Her LP 'Clouds' (1969) was part of my university experience & early married life. I love all the songs on it, and listening to them helps me relive my heyday.


----------



## Casebearer (Jan 19, 2016)

So nice to read this. Joni is one of my favorites for a long time now. I don't like her earliest work that much but almost everything I know of that followed is exceptional. Blue, Court and Spark, Hissing of Summer Lawns, Hejira, Don Juan's Reckless Daughter, the Mingus album. All really wonderful albums. I like her jazzy period most I think. The Mingus album also has a very fine and unique atmosphere. Also her live album Shadows and Light with the hauntingly beautiful guitar solo by Pat Metheny on Amelia. Amelia probably is the song that touches me most. I still play it very regularly and return to it all the time. It somehow reflects my saddest feelings about this world and my own inability to really connect and communicate, better than anything else. Amelia and I are really out there on icy altitudes both not able to get in, to be where we crave to be.


----------



## starthrower (Dec 11, 2010)

Strange Magic said:


> Starthrower, very tasty! Here's another gem--_Cold Blue Steel and Sweet Fire_. Nobody else could possibly come up with material this good. From For the Roses.


Yeah, that's one of her great songs of the early 70s. For The Roses is where she started to develop a more sophisticated rhythmic approach and contemporary style.


----------



## KenOC (Mar 7, 2011)

Unfortunately, Joni Mitchell is not in the best of health, having suffered from a brain aneurism. She also has Morgellons Syndrome, a bizarre condition.

https://en.wikipedia.org/wiki/Morgellons


----------



## Strange Magic (Sep 14, 2015)

She is in a bad way, sad to say.

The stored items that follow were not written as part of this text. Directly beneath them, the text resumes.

/-- The bits of the mode byte that no operand reaches: bits 0 and 6 are 0, bit 7 is the select bit (R78, R80). -/
theorem modeByte_fixed_bits (p : Params) (dsz : BitVec 2) (stp : BitVec 1) (par : BitVec 2) :
    (modeByte p dsz stp par).getLsbD 0 = false ∧ (modeByte p dsz stp par).getLsbD 6 = false ∧
      (modeByte p dsz stp par).getLsbD 7 = p.hasSelectBit := by
  refine ⟨?_, ?_, ?_⟩ <;> simp [modeByte, selBit]

/-! ### Each part of the invariant is kept -/

theorem AgentStepTo.keeps_busyExact (k : AgentStepTo s m (.next t)) (h : busyExact s = true) :
    busyExact t = true := by
  rw [busyExact_iff] at h ⊢
  obtain same | ⟨-, goes | closes⟩ | ⟨_, _, _, -, -, -, -, rfl⟩ | ⟨-, rfl⟩ := k.line_cases
  · rwa [same.busy, same.lstate]
  · rw [goes.busy]
    exact iff_of_true (h.2 goes.before) goes.after
  · simp [closes.busy, closes.after]
  · simp [State.openLine]
  · simp

theorem AgentStepTo.keeps_configuredEnables (k : AgentStepTo s m (.next t)) (h : configuredEnables s = true) :
    configuredEnables t = true := by
  obtain same | ⟨_, _, _, _, _, -, -, -, rfl⟩ | ⟨-, rfl⟩ := k.config_cases
  · simpa only [configuredEnables, same.configured, same.txen, same.rxen] using h
  · rfl
  · rfl

theorem AgentStepTo.keeps_lineInBounds (k : AgentStepTo s m (.next t)) (h : lineInBounds s = true) :
    lineInBounds t = true := by
  rw [lineInBounds_iff] at h ⊢
  obtain same | ⟨-, goes | closes⟩ | ⟨_, maxlen, base, -, -, hm, he, rfl⟩ | ⟨-, rfl⟩ := k.line_cases
  · rwa [same.lstate, same.lmax, same.lbase, same.idx]
  · obtain ⟨hmax, hbuf, hidx⟩ := h goes.before
    rw [goes.lmax, goes.lbase]
    refine fun _ => ⟨hmax, hbuf, ?_⟩
    have := goes.idx
    omega
  · exact fun hl => absurd closes.after hl
  · have hpos : 1 ≤ maxlen.toNat := half_ne_zero_iff.1 hm
    exact fun _ => ⟨hpos, he, hpos⟩
  · exact fun hl => absurd rfl hl

/-- The count published is a write index of the buffer, so at most `LMAX − 1` (R163, R39 (3)). -/
theorem AgentStepTo.keeps_countInBounds (k : AgentStepTo s m (.next t)) (hline : lineInBounds s = true)
    (h : countInBounds s = true) : countInBounds t = true := by
  rw [countInBounds_iff] at h ⊢
  rw [lineInBounds_iff] at hline
  obtain same | ⟨-, goes | closes⟩ | ⟨_, _, _, -, -, -, -, rfl⟩ | ⟨-, rfl⟩ := k.line_cases
  · rwa [same.count]
  · rwa [goes.count]
  · intro n hn
    obtain rfl : s.idx = n := Option.some.inj (closes.count.symm.trans hn)
    obtain ⟨-, -, hidx⟩ := hline (by simp [closes.before])
    have := s.lmax.isLt
    omega
  · exact h
  · simp

theorem AgentStepTo.keeps_memory (k : AgentStepTo s m (.next t)) (h : Memory.wf s.dmem = true) :
    Memory.wf t.dmem = true := by
  obtain e | ⟨a, v, ha, e⟩ := k.memory_cases
  · rwa [e]
  · rw [e]
    exact Memory.wf_write _ v ha h

theorem AgentStepTo.keeps_record (k : AgentStepTo s m (.next t)) (h : faultRecordCoherent s = true) :
    faultRecordCoherent t = true := by
  obtain same | ⟨_, c, -, rfl⟩ | ⟨-, rfl⟩ := k.record_cases
  · simpa only [faultRecordCoherent, same.faulted, same.cause, same.info] using h
  · obtain ⟨hlo, hhi⟩ := c.code_range
    simp [faultRecordCoherent, hlo, hhi]
  · rfl

theorem AgentStepTo.keeps_written (k : AgentStepTo s m (.next t)) (h : configuredWritten s = true) :
    configuredWritten t = true := by
  obtain same | ⟨_, _, _, _, _, -, -, -, rfl⟩ | ⟨-, rfl⟩ := k.config_cases
  · simpa only [configuredWritten, same.configured, same.div, same.mode] using h
  · rfl
  · rfl

theorem AgentStepTo.keeps_divFits (k : AgentStepTo s m (.next t)) (h : divFits s) : divFits t := by
  obtain same | ⟨_, _, _, _, baud, -, -, -, rfl⟩ | ⟨-, rfl⟩ := k.config_cases
  · rwa [divFits, same.div]
  · rintro _ ⟨⟩
    rw [BitVec.toNat_ofNat]
    exact (Nat.mod_le _ _).trans_lt (divisorValue_lt _ _)
  · simp [divFits]
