-- ==== Sys2Proof/Machine/Integer.lean ====
section
/-! DEFINITION. The integer computational instructions (spec 41_integer_alu.md): add, sub, and, or,
addi. None reads or writes data memory, none can fault, each ends with `pc + 4` (R109). -/

namespace Sys2Proof.Machine

/-- The shared shape of R102 to R106: flags, write-back, `pc + 4`. -/
def writeBack (s : State) (k : Kind) (rd : RegIdx) (v : Word) : State :=
  advance (writeReg (setCtrl s (controlFlags k)) rd v)

/-- `add rd, rs1, rs2` (R102). -/
def execAdd (rd rs1 rs2 : RegIdx) (s : State) : Host.Outcome State Fault Refusal :=
  .next (writeBack s (.rtype .add) rd (alu .add (readReg s rs1) (readReg s rs2)))

/-- `sub rd, rs1, rs2`; the minuend is rs1 (R103). -/
def execSub (rd rs1 rs2 : RegIdx) (s : State) : Host.Outcome State Fault Refusal :=
  .next (writeBack s (.rtype .sub) rd (alu .sub (readReg s rs1) (readReg s rs2)))

/-- `and rd, rs1, rs2` (R104). -/
def execAnd (rd rs1 rs2 : RegIdx) (s : State) : Host.Outcome State Fault Refusal :=
  .next (writeBack s (.rtype .and) rd (alu .and (readReg s rs1) (readReg s rs2)))

/-- `or rd, rs1, rs2` (R105). -/
def execOr (rd rs1 rs2 : RegIdx) (s : State) : Host.Outcome State Fault Refusal :=
  .next (writeBack s (.rtype .or) rd (alu .or (readReg s rs1) (readReg s rs2)))

/-- `addi rd, rs1, imm` (R106). -/
def execAddi (rd rs1 : RegIdx) (imm : Word) (s : State) : Host.Outcome State Fault Refusal :=
  .next (writeBack s .addi rd (alu .add (readReg s rs1) imm))

end Sys2Proof.Machine
end

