-- ==== Sys2Proof/Tests/Slice0.lean ====
section
/-! SUPPORT. Tests whose expected results come from spec/95_test_vectors.md and the rules' own examples,
and for every statement with hypotheses a named witness that meets them. -/

namespace Sys2Proof.Machine.Tests

/-! ## Small states -/

/-- A Ready state: the program, a `pc`, `x1` and `x2`, and a few memory bytes. -/
def start (imem : List Word) (pc x1 x2 : Word) (dmem : Memory) : State :=
  writeReg (writeReg { State.reset with imem := imem, pc := pc, dmem := dmem } 1 x1) 2 x2

/-- One field of the state an outcome goes on in. -/
def nextField {α : Type} (f : State → α) : Host.Outcome State Fault Refusal → Option α
  | .next t => some (f t)
  | .fault _ => none
  | .refused _ => none

/-- Whether an outcome is a next state that meets a check. -/
def nextMeets (p : State → Bool) : Host.Outcome State Fault Refusal → Bool
  | .next t => p t
  | .fault _ => false
  | .refused _ => false

theorem nextMeets_exists {p : State → Bool} {o : Host.Outcome State Fault Refusal}
    (h : nextMeets p o = true) : ∃ t, o = .next t ∧ p t = true := by
  cases o with
  | next t => exact ⟨t, rfl, h⟩
  | fault r => cases h
  | refused r => cases h

/-! ## Well-formedness: each check refuses an ill-formed term (R75) -/

theorem test_wf_imm_bounds :
    (Instr.addi 1 0 2047#32).WellFormed ∧ (Instr.addi 1 0 0xFFFFF800#32).WellFormed ∧
    ¬ (Instr.addi 1 0 2048#32).WellFormed ∧ ¬ (Instr.addi 1 0 0xFFFFF7FF#32).WellFormed := by decide

theorem test_wf_load_store_bounds :
    ¬ (Instr.lw 1 0 2048#32).WellFormed ∧ ¬ (Instr.sw 1 0 0xFFFFF7FF#32).WellFormed := by decide

theorem test_wf_branch_bounds :
    (Instr.beq 1 2 4094#32).WellFormed ∧ (Instr.bne 1 2 0xFFFFF000#32).WellFormed ∧
    ¬ (Instr.beq 1 2 4096#32).WellFormed ∧ ¬ (Instr.bne 1 2 0xFFFFEFFE#32).WellFormed := by decide

theorem test_wf_branch_odd : ¬ (Instr.beq 1 2 3#32).WellFormed := by decide

/-! ## Decoding words written out from the encoding tables (R62 to R65, V1, V2) -/

/-- funct7 | rs2 | rs1 | funct3 | rd | opcode. -/
theorem test_decode_add :
    decode 0b0000000_00010_00001_000_00011_0110011#32 = .ok (.add 3 1 2) := by decide
theorem test_decode_sub :
    decode 0b0100000_00010_00001_000_00011_0110011#32 = .ok (.sub 3 1 2) := by decide
theorem test_decode_and :
    decode 0b0000000_00010_00001_111_00011_0110011#32 = .ok (.and 3 1 2) := by decide
theorem test_decode_or :
    decode 0b0000000_00010_00001_110_00011_0110011#32 = .ok (.or 3 1 2) := by decide
/-- imm[11:0] | rs1 | funct3 | rd | opcode. -/
theorem test_decode_addi :
    decode 0b100000000000_00000_000_00001_0010011#32 = .ok (.addi 1 0 0xFFFFF800#32) := by decide
theorem test_decode_lw :
    decode 0b111111111100_00001_010_00010_0000011#32 = .ok (.lw 2 1 0xFFFFFFFC#32) := by decide
/-- imm[11:5] | rs2 | rs1 | funct3 | imm[4:0] | opcode. -/
theorem test_decode_sw :
    decode 0b1111111_00010_00001_010_11100_0100011#32 = .ok (.sw 2 1 0xFFFFFFFC#32) := by decide
/-- imm[12] | imm[10:5] | rs2 | rs1 | funct3 | imm[4:1] | imm[11] | opcode. -/
theorem test_decode_beq :
    decode 0b0_111111_00000_00000_000_1111_1_1100011#32 = .ok (.beq 0 0 4094#32) := by decide
theorem test_decode_bne :
    decode 0b1_111111_00010_00001_001_1100_1_1100011#32 = .ok (.bne 1 2 0xFFFFFFF8#32) := by decide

But the PBS American Masters bio on Joni, made about a dozen years ago, did a wonderful job of laying out her full story up until then, and fully displaying her amazing talent and equally amazing rock and roll life.


----------



## Barbebleu (May 17, 2015)

Iean said:


> I'm also a big fan of this very talented lady and my favorite Joni Mitchell album is "The Hissing of Summer Lawns" - avant pop at its best :angel:


If you can, hunt out a "bootleg" demo album that Joni did called "The Seeding of Summer Lawns". It is a selection of demos that she did where she only played acoustic or piano with minimal orchestration of most of the songs that went on to the official release.


----------



## Barbebleu (May 17, 2015)

One of a kind.


----------



## Iean (Nov 17, 2015)

Barbebleu said:


> If you can, hunt out a "bootleg" demo album that Joni did called "The Seeding of Summer Lawns". It is a selection of demos that she did where she only played acoustic or piano with minimal orchestration of most of the songs that went on to the official release.


Thanks! Will look for it pronto:angel:


----------



## Barbebleu (May 17, 2015)

Iean said:


> Thanks! Will look for it pronto:angel:


http://tela.sugarmegs.org/_asxtela/asxcards/jonimitchell_hissingofsummerlawns_demos.html

The above link will take you to the text page for this. If you just go back a page you'll see links to WMA and MP3 versions. Just one long track I'm afraid but excellent.


----------



## Belowpar (Jan 14, 2015)

Casebearer said:


> Also her live album Shadows and Light with the hauntingly beautiful guitar solo by Pat Metheny on Amelia.


No need to thank me, but I'm on that one.:tiphat:


----------



## SONNET CLV (May 31, 2014)

Long a favorite of mine:


----------



## regenmusic (Oct 23, 2014)

She's been very strong in my life, luckily having an older sister that was into her. I had about five of her albums at home growing up, including Hierja, Hissing of Summer Lawns, and Don Juan. It will be also a serious thing when she passes.


----------



## starthrower (Dec 11, 2010)

One of her most beautiful songs from the 1980s.


----------



## starthrower (Dec 11, 2010)

Here's a great tune from the 90s. I remember watching this back in the day. 20 years has taken its toll on her health, but she was still very beautiful here and sounding great.


----------



## Alydon (May 16, 2012)

It is strange that I've met a couple of fellow other classical music fanatics and we all agree Joni Mitchell's Clouds is our favourite non-classical album - I've loved it for years and it's never far away, every song on it is perfect! For a very, very favourite Mitchell song it would have to be For the Roses.


----------



## SimonNZ (Jul 12, 2012)

Barbebleu said:


> If you can, hunt out a "bootleg" demo album that Joni did called "The Seeding of Summer Lawns". It is a selection of demos that she did where she only played acoustic or piano with minimal orchestration of most of the songs that went on to the official release.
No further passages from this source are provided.